# Programmatically Converting Excel (xlsx) Data to CSV Files

* The purpose of this notebook is to show how Python can be used to programmatically bring Excel (xlsx) data into CSV files.

## Notebook Setup

In [None]:
from pandas import DataFrame, Series
from datetime import datetime
import pandas as pd

In [None]:
def show_10(file_path):
    count = 0

    with open(file_path, 'r') as fh:
        for line in fh:
            if count > 10: break
            print(line[:-1])
            count = count + 1
    return

## Exporting a Single Spreadsheet Individual Steps

### Template to Read an xlsx File into DataFrame

    df = pd.read_excel(Path_to_xlsx_file, options)

###  Option Decisions
- A comma-separated value (CSV) file is not a standard format. There are a lot of options which need to be considered.
- **Column name:** Some row of the file contains names for the columns
  - If you want to use this first row as the column names, add `header=0`
  - If you do not want to use this first row, add `skiprows=1`
  - If there are not colummn names, there are two choices:
      - Add option `header = None` and all rows will be treated as data
      - Add option `names = [ 'List', 'of', 'column', 'names']`
- **Separator** 
  - If different separator, add `sep="character used for separator"`
- **Row Index:** Other than default
  - Not covered in this course
- **Not all columns wanted**
  - Add `usecols = ['list', 'of', 'column', 'numbers', 'or', 'names']`

#### Example: All Columns, Column Names Defined in Row 1

In [None]:
df1 = pd.read_excel('./Source_files/google_all.xlsx', header = 0, index_col = 0)

In [None]:
df1.to_csv('./Destination_files/new_google_all.csv', index = False)

In [None]:
show_10('./Destination_files/new_google_all.csv')
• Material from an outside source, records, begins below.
-- ==== Sys2Proof/Laws/Forest.lean ====
section
/-! SUPPORT. BUILD step by step: the forest of candidates between two passes (42_tree_builder.md R120), what a pass makes
of it, and the tree that is left (R124, R125, R126). -/

namespace Sys2Proof.Machine

/-! ### The least member -/

/-- The handle `pq_extract_min` yields is below every other member (41_priority_queue.md R110). -/
theorem pqExtractMin_below {s s' : State} {h : Handle} (hx : pqExtractMin s = .ok (h, s')) :
    ∀ k ∈ s.q, k = h ∨ keyBelow s h k := by
  unfold pqExtractMin at hx
  simp only [proc_bind_eq_ok, keysOf_eq_ok] at hx
  obtain ⟨ks, hks, hx⟩ := hx
  cases ks with
  | nil => cases hx
  | cons k ks =>
    simp only [proc_pure, Except.ok.injEq, Prod.mk.injEq] at hx
    obtain ⟨rfl, _⟩ := hx
    have keys : ∀ (hs : List Handle) (ks : List Key),
        List.Forall₂ (fun h (k : Key) => k.2 = h ∧ ∃ n, s.nodeAt h = some n ∧ k.1 = n.freq) hs ks →
        (∀ k ∈ ks, ∃ n, s.nodeAt k.2 = some n ∧ k.1 = n.freq) ∧ ∀ h ∈ hs, ∃ k ∈ ks, k.2 = h := by
      intro hs ks hf
      induction hf with
      | nil => simp
      | cons hh _ ih =>
        obtain ⟨rfl, n, hn, he⟩ := hh
        refine ⟨fun k hk => ?_, fun h hk => ?_⟩
        · rcases List.mem_cons.mp hk with rfl | hk
          · exact ⟨n, hn, he⟩
          · exact ih.1 k hk
        · rcases List.mem_cons.mp hk with rfl | hk
          · exact ⟨_, List.mem_cons_self, rfl⟩
          · obtain ⟨k, hk, e⟩ := ih.2 h hk
            exact ⟨k, List.mem_cons_of_mem _ hk, e⟩
    obtain ⟨f1, f2⟩ := keys _ _ hks
    intro j hj
    obtain ⟨kj, hkj, rfl⟩ := f2 j hj
    obtain ⟨nj, hnj, hej⟩ := f1 kj hkj
    obtain ⟨nm, hnm, hem⟩ := f1 _ (leastKey_mem k ks)
    by_cases he : kj.2 = (leastKey k ks).2
    · exact .inl he
    · have h1 := leastKey_le k ks kj hkj
      have h2 := keyLt_total kj (leastKey k ks) fun e => he (by rw [e])
      simp only [h1, Bool.false_eq_true, false_or] at h2
      exact .inr ⟨nm, nj, hnm, hnj, by simpa [keyLt, hem, hej] using h2⟩

/-- On a queue of allocated members that is not empty `pq_extract_min` yields a handle. -/
theorem pqExtractMin_yields {s : State} (hq : s.q ≠ []) (ha : ∀ h ∈ s.q, ∃ nd, s.nodeAt h = some nd) :
    ∃ h, pqExtractMin s = .ok (h, { s with q := s.q.erase h }) ∧ h ∈ s.q := by
  cases hx : pqExtractMin s with
  | error x =>
    rcases pqExtractMin_error hx with ⟨h, _⟩ | ⟨k, hk, hn, _⟩
    · exact absurd h hq
    · obtain ⟨nd, h⟩ := ha k hk
      rw [hn] at h; cases h
  | ok p =>
    obtain ⟨h, s'⟩ := p
    obtain ⟨hm, rfl⟩ := pqExtractMin_ok hx
    exact ⟨h, rfl, hm⟩

/-- A new member makes the queue one longer. -/
theorem insertMember_perm {h : Handle} {q : List Handle} (hn : h ∉ q) : (insertMember h q).Perm (h :: q) := by
  induction q with
  | nil => exact .refl _
  | cons k q ih =>
    have hk : h ≠ k := fun e => hn (by simp [e])
    simp only [insertMember, if_neg hk]
    split
    · exact .refl _
    · exact ((ih fun hm => hn (List.mem_cons_of_mem _ hm)).cons k).trans (.swap h k q)

/-! ### The nodes after one more -/

/-- What `addNode` leaves: the entry `nd` at the next handle. -/
abbrev withNode (s : State) (nd : Node) : State :=
  { s with nalloc := s.nalloc + 1, node := s.node.write s.nalloc.toNat nd, q := insertMember s.nalloc s.q }

theorem addNode_yields {s : State} (h : s.nalloc.toNat < s.config.arenaSize) (nd : Node) :
    addNode nd s = .ok (withNode s nd) := (addNode_eq_ok _ _ _).mpr ⟨h, rfl⟩

theorem nodeAt_lt {s : State} {h : Handle} {nd : Node} (hx : s.nodeAt h = some nd) : h.toNat < s.nalloc.toNat := by
  unfold State.nodeAt at hx
  split at hx
  · assumption
  · cases hx

theorem nodeAt_next (s : State) : s.nodeAt s.nalloc = none := by simp [State.nodeAt]

theorem nodeAt_withNode {s : State} (hs : s.nalloc.toNat < s.config.arenaSize) (nd : Node) (h : Handle) :
    (withNode s nd).nodeAt h = if h = s.nalloc then some nd else s.nodeAt h := by
  unfold State.nodeAt
  simp only [nalloc_succ hs]
  by_cases he : h = s.nalloc
  · subst he; simp
  · have hne : h.toNat ≠ s.nalloc.toNat := fun e => he (BitVec.eq_of_toNat_eq e)
    rw [if_neg he]
    by_cases hlt : h.toNat < s.nalloc.toNat
    · rw [if_pos (by omega), if_pos hlt, Memory.read_write_other _ _ _ _ hne]
    · rw [if_neg (by omega), if_neg hlt]

theorem nodeAt_withNode_old {s : State} (hs : s.nalloc.toNat < s.config.arenaSize) (nd : Node) {h : Handle} {x : Node}
    (hx : s.nodeAt h = some x) : (withNode s nd).nodeAt h = some x := by
  rw [nodeAt_withNode hs, if_neg, hx]
  rintro rfl
  rw [nodeAt_next] at hx; cases hx

theorem isChild_withNode {s : State} (hs : s.nalloc.toNat < s.config.arenaSize) (nd : Node) (p : Handle) (b : Bool)
    (h : Handle) : isChild (withNode s nd) p b h ↔
      (p = s.nalloc ∧ nd.kind = .internal ∧ nd.child b = h) ∨ isChild s p b h := by
  unfold isChild
  simp only [nodeAt_withNode hs]
  constructor
  · rintro ⟨x, hx, hk, hc⟩
    split at hx
    · cases hx; exact .inl ⟨by assumption, hk, hc⟩
    · exact .inr ⟨x, hx, hk, hc⟩
  · rintro (⟨rfl, hk, hc⟩ | ⟨x, hx, hk, hc⟩)
    · exact ⟨nd, by simp, hk, hc⟩
    · refine ⟨x, ?_, hk, hc⟩
      rw [if_neg, hx]
      rintro rfl
      rw [nodeAt_next] at hx; cases hx

/-! ### A forest -/

/-- The weight of a node: its frequency. -/
def weight (s : State) (h : Handle) : Nat :=
  match s.nodeAt h with
  | some nd => nd.freq.toNat
  | none => 0

/-- The state of BUILD between two passes (42_tree_builder.md R120, R126): `n` leaves, some merges done, and the queue
holds exactly the nodes without a parent, whose weights sum to `w`. -/
structure Forest (s : State) (n w : Nat) : Prop where
  leafCount : n ≤ 256
  leavesFit : n ≤ s.nalloc.toNat
  leaves : ∀ h : Handle, h.toNat < n → ∃ nd, s.nodeAt h = some nd ∧ nd.kind = .leaf ∧ nd.left = NIL ∧ nd.right = NIL
  rising : ∀ (h h' : Handle) (nd nd' : Node), h.toNat < h'.toNat → h'.toNat < n →
    s.nodeAt h = some nd → s.nodeAt h' = some nd' → nd.sym.toNat < nd'.sym.toNat
  internals : ∀ p : Handle, n ≤ p.toNat → p.toNat < s.nalloc.toNat → ∃ nd, s.nodeAt p = some nd ∧
    nd.kind = .internal ∧ nd.sym = 0 ∧ nd.left.toNat < p.toNat ∧ nd.right.toNat < p.toNat ∧ nd.left ≠ nd.right
  oneParent : ∀ h p b p' b', isChild s p b h → isChild s p' b' h → p = p' ∧ b = b'
  sums : ∀ (p : Handle) (nd : Node), s.nodeAt p = some nd → nd.kind = .internal →
    ∃ x y, s.nodeAt nd.left = some x ∧ s.nodeAt nd.right = some y ∧ nd.freq.toNat = x.freq.toNat + y.freq.toNat
  positive : ∀ (h : Handle) (nd : Node), s.nodeAt h = some nd → 1 ≤ nd.freq.toNat
  queue : ∀ h, h ∈ s.q ↔ h.toNat < s.nalloc.toNat ∧ ∀ p b, ¬ isChild s p b h
  nodup : s.q.Nodup
  count : s.q.length + s.nalloc.toNat = 2 * n
  total : (s.q.map (weight s)).sum = w
  greedy : GreedyMerge s

namespace Forest

variable {s : State} {n w : Nat}

/-- Every allocated entry is listed. -/
theorem allocated (f : Forest s n w) {h : Handle} (hlt : h.toNat < s.nalloc.toNat) : ∃ nd, s.nodeAt h = some nd := by
  by_cases hn : h.toNat < n
  · obtain ⟨nd, hx, _⟩ := f.leaves h hn; exact ⟨nd, hx⟩
  · obtain ⟨nd, hx, _⟩ := f.internals h (by omega) hlt; exact ⟨nd, hx⟩

theorem queued (f : Forest s n w) {h : Handle} (hq : h ∈ s.q) : ∃ nd, s.nodeAt h = some nd :=
  f.allocated ((f.queue h).mp hq).1

/-- A child is older than its parent, and its parent is allocated. -/
theorem child_lt (f : Forest s n w) {p h : Handle} {b : Bool} (hc : isChild s p b h) :
    h.toNat < p.toNat ∧ p.toNat < s.nalloc.toNat := by
  obtain ⟨nd, hx, hk, rfl⟩ := hc
  have hp := nodeAt_lt hx
  by_cases hn : p.toNat < n
  · obtain ⟨nd', hx', hk', _⟩ := f.leaves p hn
    rw [hx] at hx'; cases hx'; rw [hk] at hk'; cases hk'
  · obtain ⟨nd', hx', _, _, hl, hr, _⟩ := f.internals p (by omega) hp
    rw [hx] at hx'; cases hx'
    refine ⟨?_, hp⟩
    unfold Node.child
    split <;> assumption

end Forest

theorem weight_of {s : State} {h : Handle} {nd : Node} (hx : s.nodeAt h = some nd) : weight s h = nd.freq.toNat := by
  simp [weight, hx]

/-- The nodes of `s` stand in `t`, and every Leaf of `t` is one of `s`. -/
def KeepsLeaves (s t : State) : Prop :=
  (∀ h nd, s.nodeAt h = some nd → t.nodeAt h = some nd) ∧
  ∀ h nd, t.nodeAt h = some nd → nd.kind = .leaf → s.nodeAt h = some nd

theorem KeepsLeaves.refl (s : State) : KeepsLeaves s s := ⟨fun _ _ h => h, fun _ _ h _ => h⟩

theorem KeepsLeaves.trans {s t u : State} (h : KeepsLeaves s t) (h' : KeepsLeaves t u) : KeepsLeaves s u :=
  ⟨fun k nd hx => h'.1 k nd (h.1 k nd hx), fun k nd hx hk => h.2 k nd (h'.2 k nd hx hk) hk⟩

theorem keyBelow_withNode {s : State} (hs : s.nalloc.toNat < s.config.arenaSize) (nd : Node) {h k : Handle}
    (hb : keyBelow s h k) : keyBelow (withNode s nd) h k := by
  obtain ⟨x, y, hx, hy, hk⟩ := hb
  exact ⟨x, y, nodeAt_withNode_old hs nd hx, nodeAt_withNode_old hs nd hy, hk⟩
#### Example: All Columns, Skip Headers - Just Data

In [None]:
df2 = pd.read_excel('./Source_files/google_all.xlsx', header = None, skiprows = 1, index_col = 0)

In [None]:
df2.to_csv('./Destination_files/new_data_only.csv', header = False, index = False)

In [None]:
show_10('./Destination_files/new_data_only.csv')

#### Example: All Columns, New Column Names

In [None]:
df3 = pd.read_excel('./Source_files/google_all.xlsx', header = None, index_col = 0, 
                    skiprows=1, names = ['d', 'o', 'h', 'l', 'c', 'v'])

In [None]:
df3.to_csv('./Destination_files/new_column_names.csv', index = False)

In [None]:
show_10('./Destination_files/new_column_names.csv')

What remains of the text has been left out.